Exercise description - Repeat precisely the span of lines below that opens with the line containing "flowClass := x.actionClass" and closes with the line containing "let out := fun", both included.

Data for this task: Begin

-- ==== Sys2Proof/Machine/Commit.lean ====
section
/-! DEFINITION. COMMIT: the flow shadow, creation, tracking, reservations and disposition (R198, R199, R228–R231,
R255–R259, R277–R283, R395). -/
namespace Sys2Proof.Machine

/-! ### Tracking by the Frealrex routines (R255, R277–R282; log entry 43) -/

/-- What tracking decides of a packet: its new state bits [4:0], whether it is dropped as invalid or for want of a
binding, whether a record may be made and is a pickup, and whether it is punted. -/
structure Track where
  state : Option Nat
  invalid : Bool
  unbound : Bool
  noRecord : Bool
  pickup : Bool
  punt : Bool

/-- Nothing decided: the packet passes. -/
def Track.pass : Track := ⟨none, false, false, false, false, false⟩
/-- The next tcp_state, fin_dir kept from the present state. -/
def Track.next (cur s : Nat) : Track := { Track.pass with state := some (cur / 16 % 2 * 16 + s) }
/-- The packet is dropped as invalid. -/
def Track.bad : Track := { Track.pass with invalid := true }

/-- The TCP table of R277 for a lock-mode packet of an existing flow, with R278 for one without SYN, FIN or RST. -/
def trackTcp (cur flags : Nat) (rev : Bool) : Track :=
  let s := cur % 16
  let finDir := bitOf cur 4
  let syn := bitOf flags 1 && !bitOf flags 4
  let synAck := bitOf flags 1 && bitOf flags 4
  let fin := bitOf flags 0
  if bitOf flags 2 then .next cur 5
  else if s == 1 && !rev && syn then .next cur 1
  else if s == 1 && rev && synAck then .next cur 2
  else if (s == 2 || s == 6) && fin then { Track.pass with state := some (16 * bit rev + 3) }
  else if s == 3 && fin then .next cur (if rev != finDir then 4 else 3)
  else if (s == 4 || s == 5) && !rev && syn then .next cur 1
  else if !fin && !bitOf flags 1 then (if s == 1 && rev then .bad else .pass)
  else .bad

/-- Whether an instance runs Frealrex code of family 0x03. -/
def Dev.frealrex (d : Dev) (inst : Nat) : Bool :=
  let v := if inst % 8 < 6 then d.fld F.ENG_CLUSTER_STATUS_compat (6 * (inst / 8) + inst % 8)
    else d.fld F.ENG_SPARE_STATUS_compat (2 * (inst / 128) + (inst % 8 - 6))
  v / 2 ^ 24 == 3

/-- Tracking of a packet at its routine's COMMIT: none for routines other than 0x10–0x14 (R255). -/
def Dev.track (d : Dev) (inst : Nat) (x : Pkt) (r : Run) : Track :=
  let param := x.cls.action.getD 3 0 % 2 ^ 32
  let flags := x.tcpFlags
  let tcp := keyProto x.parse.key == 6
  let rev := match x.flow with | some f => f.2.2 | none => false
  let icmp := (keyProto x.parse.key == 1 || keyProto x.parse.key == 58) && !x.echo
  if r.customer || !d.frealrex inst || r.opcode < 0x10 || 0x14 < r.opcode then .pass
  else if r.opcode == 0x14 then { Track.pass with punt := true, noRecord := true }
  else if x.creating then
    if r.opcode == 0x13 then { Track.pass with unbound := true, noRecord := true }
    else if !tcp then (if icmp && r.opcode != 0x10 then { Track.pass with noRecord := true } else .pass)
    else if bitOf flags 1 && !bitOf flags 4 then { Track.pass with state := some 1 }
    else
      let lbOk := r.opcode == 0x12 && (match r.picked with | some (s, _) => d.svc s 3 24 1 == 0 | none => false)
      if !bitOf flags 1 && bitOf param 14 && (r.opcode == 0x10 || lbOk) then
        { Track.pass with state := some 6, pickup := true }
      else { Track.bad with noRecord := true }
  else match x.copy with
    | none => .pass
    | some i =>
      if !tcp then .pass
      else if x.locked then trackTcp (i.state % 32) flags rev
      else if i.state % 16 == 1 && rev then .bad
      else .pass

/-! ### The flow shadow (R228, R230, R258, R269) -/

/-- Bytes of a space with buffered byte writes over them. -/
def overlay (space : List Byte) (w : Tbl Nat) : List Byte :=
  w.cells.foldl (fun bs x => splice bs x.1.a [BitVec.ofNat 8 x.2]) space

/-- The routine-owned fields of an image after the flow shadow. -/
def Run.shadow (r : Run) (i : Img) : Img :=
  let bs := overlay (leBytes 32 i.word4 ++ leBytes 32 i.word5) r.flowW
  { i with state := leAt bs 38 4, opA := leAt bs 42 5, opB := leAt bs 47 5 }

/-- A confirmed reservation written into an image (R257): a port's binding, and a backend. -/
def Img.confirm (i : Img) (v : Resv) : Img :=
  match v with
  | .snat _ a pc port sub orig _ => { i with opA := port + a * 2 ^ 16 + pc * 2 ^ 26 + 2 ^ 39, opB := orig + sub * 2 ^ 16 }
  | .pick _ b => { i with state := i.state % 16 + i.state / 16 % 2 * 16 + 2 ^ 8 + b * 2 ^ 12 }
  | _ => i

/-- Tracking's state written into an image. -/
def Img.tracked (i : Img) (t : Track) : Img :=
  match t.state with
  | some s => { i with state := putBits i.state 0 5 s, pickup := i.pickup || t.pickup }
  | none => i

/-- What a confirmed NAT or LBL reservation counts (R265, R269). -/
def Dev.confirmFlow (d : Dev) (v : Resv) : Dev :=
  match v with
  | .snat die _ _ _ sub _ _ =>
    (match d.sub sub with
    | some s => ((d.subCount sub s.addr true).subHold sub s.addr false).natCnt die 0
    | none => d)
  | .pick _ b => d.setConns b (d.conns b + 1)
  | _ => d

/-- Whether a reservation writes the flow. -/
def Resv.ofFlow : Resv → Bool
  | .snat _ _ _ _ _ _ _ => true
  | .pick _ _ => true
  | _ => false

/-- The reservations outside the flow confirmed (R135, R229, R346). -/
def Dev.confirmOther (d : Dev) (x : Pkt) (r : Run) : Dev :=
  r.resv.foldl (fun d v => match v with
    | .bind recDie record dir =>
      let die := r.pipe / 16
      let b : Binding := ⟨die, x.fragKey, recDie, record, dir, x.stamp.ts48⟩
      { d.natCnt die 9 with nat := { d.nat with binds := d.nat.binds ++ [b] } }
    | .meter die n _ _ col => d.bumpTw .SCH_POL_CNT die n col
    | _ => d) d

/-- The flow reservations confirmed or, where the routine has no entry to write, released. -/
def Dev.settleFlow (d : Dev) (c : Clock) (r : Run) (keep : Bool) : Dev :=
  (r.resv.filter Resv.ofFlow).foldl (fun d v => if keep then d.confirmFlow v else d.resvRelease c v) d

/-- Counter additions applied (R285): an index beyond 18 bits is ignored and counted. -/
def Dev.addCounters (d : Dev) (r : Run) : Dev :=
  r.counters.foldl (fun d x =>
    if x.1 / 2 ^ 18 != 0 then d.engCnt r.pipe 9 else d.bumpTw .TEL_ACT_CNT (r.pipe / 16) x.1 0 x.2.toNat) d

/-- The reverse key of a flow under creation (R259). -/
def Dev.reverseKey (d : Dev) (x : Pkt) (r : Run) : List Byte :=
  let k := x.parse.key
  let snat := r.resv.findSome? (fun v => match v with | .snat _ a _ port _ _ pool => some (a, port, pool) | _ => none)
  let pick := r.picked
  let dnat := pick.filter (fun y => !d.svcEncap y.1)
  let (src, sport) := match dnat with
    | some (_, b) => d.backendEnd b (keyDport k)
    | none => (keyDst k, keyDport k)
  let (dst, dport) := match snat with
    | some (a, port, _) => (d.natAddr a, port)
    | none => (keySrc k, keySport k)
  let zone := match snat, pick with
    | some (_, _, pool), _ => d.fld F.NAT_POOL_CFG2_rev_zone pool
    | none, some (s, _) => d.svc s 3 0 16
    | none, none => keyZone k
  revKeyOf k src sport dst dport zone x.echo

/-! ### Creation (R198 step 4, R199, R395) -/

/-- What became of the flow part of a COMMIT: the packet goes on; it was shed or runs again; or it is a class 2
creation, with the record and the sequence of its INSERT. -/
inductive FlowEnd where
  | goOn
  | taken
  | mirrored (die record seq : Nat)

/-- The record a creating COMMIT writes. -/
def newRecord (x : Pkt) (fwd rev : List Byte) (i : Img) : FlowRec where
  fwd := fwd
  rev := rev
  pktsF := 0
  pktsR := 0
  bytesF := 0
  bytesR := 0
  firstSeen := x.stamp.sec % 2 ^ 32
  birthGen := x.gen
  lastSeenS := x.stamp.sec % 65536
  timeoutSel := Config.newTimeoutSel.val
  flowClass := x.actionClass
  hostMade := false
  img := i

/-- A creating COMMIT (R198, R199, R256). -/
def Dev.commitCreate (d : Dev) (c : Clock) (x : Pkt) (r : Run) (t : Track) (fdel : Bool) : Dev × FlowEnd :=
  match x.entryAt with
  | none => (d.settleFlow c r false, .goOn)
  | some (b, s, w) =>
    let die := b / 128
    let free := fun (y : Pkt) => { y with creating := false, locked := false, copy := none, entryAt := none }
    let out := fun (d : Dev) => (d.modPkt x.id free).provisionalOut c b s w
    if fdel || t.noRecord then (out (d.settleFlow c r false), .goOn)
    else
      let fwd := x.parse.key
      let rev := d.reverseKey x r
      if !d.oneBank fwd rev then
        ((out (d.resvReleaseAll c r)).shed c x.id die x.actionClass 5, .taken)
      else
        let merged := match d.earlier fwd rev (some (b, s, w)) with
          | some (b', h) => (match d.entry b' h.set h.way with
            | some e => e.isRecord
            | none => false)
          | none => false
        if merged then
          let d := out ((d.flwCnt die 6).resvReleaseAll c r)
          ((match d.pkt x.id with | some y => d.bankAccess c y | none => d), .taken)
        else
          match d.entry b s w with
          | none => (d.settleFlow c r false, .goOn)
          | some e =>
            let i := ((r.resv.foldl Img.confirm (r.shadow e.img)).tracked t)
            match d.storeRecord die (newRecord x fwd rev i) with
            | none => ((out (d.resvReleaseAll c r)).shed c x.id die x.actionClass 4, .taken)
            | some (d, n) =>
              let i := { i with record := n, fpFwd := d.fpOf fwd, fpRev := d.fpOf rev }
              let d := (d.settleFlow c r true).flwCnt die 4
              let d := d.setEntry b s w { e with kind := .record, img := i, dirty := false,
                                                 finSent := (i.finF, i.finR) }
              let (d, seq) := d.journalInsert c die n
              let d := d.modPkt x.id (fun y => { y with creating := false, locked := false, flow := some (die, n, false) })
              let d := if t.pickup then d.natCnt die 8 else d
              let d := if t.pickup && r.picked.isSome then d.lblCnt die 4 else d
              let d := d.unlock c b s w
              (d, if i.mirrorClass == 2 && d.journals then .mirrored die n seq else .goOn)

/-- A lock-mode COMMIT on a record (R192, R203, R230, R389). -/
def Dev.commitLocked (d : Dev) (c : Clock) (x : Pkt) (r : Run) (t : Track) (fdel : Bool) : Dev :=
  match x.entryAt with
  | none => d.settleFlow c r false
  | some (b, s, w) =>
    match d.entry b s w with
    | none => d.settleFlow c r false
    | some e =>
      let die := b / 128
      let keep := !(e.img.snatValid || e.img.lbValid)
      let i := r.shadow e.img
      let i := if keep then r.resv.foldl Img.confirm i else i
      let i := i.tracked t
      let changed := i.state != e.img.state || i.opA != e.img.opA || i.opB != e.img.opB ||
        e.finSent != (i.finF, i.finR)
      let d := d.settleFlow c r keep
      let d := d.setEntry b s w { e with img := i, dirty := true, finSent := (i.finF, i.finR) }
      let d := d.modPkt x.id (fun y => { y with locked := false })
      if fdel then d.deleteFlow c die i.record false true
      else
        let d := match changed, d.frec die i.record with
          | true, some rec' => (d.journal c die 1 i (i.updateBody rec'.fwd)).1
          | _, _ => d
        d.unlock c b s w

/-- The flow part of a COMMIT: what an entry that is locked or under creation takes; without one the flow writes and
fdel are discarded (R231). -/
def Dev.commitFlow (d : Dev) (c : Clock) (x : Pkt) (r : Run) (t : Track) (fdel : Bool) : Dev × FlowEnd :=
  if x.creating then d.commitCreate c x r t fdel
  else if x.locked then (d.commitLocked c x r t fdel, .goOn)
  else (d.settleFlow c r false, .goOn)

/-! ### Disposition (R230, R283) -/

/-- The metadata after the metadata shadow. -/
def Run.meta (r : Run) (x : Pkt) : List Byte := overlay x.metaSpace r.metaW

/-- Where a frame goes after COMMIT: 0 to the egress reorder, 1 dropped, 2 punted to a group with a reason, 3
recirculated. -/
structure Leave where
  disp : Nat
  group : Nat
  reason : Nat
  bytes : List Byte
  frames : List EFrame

Data for this task: End
Data for this task: Begin

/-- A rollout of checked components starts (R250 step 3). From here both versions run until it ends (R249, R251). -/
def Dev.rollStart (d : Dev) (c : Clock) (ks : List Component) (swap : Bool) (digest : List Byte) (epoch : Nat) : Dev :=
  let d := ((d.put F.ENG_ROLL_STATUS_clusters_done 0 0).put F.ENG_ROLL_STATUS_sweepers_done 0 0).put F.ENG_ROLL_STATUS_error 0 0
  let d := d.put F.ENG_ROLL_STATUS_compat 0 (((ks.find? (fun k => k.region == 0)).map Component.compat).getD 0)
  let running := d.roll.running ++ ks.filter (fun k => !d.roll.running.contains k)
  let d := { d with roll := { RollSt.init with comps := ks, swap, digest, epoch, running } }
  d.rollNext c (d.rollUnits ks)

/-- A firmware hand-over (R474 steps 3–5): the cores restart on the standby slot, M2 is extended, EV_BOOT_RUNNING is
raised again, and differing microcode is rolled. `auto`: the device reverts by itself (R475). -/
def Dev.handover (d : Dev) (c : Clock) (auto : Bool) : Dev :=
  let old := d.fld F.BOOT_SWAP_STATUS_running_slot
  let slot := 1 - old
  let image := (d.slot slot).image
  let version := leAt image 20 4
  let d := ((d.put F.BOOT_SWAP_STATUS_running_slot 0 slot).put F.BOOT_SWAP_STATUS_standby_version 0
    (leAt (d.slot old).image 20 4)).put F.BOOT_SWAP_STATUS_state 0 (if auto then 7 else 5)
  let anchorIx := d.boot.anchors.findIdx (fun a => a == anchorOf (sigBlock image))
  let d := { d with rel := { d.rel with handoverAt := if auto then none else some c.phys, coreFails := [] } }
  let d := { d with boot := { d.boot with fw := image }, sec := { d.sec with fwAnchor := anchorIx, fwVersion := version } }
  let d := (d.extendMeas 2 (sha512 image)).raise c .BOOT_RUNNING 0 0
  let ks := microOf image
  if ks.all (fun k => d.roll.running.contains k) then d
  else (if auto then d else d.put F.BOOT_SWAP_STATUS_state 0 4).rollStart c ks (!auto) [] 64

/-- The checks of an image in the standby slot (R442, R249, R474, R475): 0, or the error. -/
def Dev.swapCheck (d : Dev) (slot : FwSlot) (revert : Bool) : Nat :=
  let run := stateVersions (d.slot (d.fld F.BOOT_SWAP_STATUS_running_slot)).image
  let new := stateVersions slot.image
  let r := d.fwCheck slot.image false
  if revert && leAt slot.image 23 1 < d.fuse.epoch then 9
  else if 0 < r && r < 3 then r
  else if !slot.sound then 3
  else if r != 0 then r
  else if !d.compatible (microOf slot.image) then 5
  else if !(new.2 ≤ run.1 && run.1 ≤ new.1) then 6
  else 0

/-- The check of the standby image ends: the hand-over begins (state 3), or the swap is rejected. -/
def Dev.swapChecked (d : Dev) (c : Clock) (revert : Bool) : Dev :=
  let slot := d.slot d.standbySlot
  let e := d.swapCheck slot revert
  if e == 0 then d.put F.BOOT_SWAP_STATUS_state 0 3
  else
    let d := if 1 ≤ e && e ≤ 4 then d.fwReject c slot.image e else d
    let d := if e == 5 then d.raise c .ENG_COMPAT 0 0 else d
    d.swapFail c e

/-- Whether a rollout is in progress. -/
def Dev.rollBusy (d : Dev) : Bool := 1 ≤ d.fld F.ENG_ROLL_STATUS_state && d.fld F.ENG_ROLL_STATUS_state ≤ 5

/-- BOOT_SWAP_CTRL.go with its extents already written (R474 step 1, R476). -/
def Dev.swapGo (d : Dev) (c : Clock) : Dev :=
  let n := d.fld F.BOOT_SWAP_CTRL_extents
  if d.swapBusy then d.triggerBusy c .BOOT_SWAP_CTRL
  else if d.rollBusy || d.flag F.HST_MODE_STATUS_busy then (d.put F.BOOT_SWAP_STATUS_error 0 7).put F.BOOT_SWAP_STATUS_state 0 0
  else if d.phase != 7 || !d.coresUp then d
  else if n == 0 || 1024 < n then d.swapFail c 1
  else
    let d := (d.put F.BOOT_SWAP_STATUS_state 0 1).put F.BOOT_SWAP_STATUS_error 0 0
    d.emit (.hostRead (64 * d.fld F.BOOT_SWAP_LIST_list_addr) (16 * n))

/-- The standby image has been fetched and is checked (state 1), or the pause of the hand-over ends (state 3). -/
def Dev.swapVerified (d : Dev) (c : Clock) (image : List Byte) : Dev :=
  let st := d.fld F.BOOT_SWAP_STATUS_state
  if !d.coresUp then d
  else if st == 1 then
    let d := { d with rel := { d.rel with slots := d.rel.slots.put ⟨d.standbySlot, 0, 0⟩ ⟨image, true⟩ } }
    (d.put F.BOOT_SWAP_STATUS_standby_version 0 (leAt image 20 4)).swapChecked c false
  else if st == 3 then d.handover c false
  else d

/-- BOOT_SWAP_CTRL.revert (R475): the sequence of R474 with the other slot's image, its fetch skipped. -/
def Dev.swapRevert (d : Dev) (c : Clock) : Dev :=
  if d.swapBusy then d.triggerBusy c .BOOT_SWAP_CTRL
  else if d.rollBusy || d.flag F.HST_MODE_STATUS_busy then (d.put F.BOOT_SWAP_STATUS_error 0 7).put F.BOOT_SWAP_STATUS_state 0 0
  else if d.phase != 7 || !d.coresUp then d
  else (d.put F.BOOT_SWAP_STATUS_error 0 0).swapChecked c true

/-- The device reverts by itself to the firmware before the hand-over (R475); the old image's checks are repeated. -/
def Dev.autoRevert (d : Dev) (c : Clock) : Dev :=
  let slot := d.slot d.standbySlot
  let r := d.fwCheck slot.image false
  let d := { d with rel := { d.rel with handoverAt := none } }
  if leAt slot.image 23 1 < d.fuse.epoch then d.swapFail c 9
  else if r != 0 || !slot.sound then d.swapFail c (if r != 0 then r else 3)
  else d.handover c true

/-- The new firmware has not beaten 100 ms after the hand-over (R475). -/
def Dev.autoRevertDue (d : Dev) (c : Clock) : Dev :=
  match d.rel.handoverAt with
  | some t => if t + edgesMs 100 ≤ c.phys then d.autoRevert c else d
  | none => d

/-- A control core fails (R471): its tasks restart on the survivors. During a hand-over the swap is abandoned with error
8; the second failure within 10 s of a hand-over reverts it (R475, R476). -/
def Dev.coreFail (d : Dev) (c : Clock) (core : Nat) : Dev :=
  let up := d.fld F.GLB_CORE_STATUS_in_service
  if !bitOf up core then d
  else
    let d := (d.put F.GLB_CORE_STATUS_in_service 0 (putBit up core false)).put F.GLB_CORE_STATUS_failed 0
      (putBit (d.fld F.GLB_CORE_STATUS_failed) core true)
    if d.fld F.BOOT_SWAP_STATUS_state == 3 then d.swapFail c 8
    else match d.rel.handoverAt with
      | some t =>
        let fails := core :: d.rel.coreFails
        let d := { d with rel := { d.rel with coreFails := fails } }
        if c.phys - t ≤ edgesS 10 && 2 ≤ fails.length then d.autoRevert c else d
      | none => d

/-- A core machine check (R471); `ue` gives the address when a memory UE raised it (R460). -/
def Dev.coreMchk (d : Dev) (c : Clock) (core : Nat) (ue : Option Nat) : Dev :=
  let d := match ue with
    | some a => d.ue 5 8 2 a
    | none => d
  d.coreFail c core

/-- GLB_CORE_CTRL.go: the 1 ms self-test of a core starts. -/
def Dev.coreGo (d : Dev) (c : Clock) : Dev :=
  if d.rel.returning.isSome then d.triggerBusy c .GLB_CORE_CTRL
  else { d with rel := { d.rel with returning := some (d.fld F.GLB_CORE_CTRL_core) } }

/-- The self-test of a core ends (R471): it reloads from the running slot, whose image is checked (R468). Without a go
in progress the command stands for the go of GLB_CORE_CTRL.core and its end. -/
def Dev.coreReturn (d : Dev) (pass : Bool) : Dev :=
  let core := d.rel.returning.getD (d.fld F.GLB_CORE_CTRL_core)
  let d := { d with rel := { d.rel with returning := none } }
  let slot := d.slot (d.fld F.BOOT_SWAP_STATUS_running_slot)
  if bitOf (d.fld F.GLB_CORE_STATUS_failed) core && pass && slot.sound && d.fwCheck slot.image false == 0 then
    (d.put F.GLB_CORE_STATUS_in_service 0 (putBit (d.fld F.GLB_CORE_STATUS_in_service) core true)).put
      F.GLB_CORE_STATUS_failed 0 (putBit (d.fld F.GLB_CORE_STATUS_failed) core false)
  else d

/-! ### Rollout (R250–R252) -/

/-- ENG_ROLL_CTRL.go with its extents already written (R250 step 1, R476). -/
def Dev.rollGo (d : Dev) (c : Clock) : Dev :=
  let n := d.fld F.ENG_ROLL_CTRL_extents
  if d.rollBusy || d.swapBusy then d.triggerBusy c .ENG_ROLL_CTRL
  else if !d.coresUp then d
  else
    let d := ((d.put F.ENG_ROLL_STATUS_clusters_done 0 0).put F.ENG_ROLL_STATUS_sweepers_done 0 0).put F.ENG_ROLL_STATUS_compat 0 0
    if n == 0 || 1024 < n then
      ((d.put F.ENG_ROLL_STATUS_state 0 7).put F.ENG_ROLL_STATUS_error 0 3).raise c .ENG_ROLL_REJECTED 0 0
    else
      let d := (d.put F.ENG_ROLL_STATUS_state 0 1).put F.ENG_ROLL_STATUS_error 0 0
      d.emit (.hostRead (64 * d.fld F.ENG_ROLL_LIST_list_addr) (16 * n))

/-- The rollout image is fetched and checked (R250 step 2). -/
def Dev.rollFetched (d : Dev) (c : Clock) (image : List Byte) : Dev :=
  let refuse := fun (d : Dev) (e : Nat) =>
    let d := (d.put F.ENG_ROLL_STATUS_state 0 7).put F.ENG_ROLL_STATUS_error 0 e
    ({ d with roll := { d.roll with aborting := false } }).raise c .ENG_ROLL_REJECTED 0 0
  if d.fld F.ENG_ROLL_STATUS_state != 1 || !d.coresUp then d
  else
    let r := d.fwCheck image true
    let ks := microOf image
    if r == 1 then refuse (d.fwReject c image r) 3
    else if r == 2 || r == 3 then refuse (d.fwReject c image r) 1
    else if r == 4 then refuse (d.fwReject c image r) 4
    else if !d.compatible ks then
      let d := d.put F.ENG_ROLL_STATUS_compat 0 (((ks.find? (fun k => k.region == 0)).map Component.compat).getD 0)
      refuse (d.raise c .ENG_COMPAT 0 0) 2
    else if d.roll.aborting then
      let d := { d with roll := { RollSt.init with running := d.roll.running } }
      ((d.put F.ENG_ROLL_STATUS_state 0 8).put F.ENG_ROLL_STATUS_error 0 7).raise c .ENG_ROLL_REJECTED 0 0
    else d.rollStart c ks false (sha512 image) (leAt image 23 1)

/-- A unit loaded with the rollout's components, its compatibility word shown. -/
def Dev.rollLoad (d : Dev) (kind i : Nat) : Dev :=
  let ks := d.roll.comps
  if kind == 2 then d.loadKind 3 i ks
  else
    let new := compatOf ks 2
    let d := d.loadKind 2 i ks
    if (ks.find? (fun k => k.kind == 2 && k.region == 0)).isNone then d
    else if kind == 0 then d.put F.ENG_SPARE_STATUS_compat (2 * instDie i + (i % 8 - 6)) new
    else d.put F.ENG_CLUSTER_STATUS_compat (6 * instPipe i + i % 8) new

Data for this task: End

Solution to the problem -
  flowClass := x.actionClass
  hostMade := false
  img := i

/-- A creating COMMIT (R198, R199, R256). -/
def Dev.commitCreate (d : Dev) (c : Clock) (x : Pkt) (r : Run) (t : Track) (fdel : Bool) : Dev × FlowEnd :=
  match x.entryAt with
  | none => (d.settleFlow c r false, .goOn)
  | some (b, s, w) =>
    let die := b / 128
    let free := fun (y : Pkt) => { y with creating := false, locked := false, copy := none, entryAt := none }
    let out := fun (d : Dev) => (d.modPkt x.id free).provisionalOut c b s w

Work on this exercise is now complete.